Exercise »
Give back exactly the stretch of data below from the line holding "(dec ≠ .sp →" through the line holding "(t.dec dec).st[ix] = .withdrawn", both ends included, and leave the remaining lines out.

==============================

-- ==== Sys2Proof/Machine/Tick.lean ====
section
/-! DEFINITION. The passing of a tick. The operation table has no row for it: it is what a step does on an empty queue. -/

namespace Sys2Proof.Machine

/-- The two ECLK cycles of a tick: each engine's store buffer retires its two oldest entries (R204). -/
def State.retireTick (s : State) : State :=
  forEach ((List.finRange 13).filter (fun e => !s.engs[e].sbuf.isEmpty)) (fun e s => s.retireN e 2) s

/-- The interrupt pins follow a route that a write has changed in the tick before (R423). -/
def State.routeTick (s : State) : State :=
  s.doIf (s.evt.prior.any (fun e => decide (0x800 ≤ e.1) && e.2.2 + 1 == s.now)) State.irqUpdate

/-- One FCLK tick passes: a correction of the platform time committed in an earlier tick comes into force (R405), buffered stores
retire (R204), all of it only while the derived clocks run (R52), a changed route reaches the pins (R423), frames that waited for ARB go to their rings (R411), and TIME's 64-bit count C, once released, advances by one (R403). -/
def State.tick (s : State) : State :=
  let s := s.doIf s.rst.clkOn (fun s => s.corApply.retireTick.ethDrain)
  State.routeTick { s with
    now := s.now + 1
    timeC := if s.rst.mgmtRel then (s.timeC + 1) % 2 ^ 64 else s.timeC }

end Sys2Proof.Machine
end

==============================

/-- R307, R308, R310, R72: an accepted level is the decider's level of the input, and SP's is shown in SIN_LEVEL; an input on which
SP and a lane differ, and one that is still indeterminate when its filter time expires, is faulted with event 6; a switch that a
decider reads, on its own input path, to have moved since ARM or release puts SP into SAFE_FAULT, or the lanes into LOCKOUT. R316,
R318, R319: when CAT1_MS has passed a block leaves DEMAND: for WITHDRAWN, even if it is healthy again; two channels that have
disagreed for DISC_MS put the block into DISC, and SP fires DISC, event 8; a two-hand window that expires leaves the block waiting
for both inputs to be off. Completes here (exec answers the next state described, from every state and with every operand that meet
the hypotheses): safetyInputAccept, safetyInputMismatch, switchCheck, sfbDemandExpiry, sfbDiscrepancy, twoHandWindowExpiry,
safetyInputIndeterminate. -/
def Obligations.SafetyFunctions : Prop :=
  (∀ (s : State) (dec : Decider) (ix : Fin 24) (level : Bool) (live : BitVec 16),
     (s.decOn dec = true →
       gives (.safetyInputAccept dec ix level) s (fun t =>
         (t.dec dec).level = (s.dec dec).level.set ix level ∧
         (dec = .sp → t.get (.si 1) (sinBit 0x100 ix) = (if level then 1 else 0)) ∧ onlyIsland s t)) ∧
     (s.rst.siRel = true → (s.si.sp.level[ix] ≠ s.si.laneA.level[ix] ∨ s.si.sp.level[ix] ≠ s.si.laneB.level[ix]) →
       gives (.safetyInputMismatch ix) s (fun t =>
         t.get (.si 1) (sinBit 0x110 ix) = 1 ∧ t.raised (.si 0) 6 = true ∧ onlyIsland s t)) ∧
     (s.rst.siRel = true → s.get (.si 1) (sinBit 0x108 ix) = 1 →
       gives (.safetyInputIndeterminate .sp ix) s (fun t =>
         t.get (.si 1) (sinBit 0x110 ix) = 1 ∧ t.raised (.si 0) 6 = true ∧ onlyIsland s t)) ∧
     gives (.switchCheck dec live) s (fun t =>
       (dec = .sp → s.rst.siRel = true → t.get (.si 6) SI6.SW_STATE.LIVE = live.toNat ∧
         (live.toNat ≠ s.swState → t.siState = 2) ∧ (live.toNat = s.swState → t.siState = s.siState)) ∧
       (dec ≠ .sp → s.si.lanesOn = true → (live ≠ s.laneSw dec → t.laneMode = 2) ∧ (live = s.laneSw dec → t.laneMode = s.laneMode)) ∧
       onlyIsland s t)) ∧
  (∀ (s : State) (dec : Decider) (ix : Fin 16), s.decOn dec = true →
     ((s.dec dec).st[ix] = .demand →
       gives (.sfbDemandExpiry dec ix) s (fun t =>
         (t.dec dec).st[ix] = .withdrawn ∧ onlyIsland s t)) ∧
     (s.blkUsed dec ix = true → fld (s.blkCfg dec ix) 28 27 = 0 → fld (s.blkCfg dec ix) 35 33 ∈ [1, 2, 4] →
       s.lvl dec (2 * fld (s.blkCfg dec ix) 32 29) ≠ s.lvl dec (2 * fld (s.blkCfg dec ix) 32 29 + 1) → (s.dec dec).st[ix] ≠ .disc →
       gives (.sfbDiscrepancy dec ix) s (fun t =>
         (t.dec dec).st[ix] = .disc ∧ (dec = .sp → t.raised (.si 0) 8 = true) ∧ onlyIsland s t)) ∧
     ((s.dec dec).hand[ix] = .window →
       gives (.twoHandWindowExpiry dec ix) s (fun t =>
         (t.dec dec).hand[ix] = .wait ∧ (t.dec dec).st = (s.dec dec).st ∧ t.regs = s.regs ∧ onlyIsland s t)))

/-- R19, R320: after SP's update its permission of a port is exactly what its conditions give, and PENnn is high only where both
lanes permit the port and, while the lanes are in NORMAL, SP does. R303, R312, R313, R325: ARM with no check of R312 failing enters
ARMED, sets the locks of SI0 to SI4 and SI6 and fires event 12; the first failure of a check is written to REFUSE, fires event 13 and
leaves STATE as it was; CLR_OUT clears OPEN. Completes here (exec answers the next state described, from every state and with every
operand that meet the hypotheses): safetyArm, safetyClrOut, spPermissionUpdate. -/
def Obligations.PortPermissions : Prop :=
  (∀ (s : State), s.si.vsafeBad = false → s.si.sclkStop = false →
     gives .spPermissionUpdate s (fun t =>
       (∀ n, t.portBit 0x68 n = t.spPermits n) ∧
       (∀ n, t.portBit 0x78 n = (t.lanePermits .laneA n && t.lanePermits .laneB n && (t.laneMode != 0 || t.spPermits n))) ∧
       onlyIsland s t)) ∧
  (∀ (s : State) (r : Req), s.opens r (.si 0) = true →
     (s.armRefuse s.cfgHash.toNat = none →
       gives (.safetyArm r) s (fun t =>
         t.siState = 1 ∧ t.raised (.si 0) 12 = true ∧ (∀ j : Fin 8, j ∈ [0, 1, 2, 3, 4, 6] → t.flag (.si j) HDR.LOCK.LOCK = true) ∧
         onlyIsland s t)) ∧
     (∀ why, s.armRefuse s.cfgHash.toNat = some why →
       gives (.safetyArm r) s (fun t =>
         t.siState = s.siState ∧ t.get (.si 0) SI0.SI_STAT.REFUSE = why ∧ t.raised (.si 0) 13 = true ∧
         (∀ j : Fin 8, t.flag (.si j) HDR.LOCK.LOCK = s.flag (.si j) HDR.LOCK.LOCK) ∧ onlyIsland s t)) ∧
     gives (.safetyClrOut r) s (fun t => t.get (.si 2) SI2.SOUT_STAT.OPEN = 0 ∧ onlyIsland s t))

==============================

Your solution »
       (dec ≠ .sp → s.si.lanesOn = true → (live ≠ s.laneSw dec → t.laneMode = 2) ∧ (live = s.laneSw dec → t.laneMode = s.laneMode)) ∧
       onlyIsland s t)) ∧
  (∀ (s : State) (dec : Decider) (ix : Fin 16), s.decOn dec = true →
     ((s.dec dec).st[ix] = .demand →
       gives (.sfbDemandExpiry dec ix) s (fun t =>
         (t.dec dec).st[ix] = .withdrawn ∧ onlyIsland s t)) ∧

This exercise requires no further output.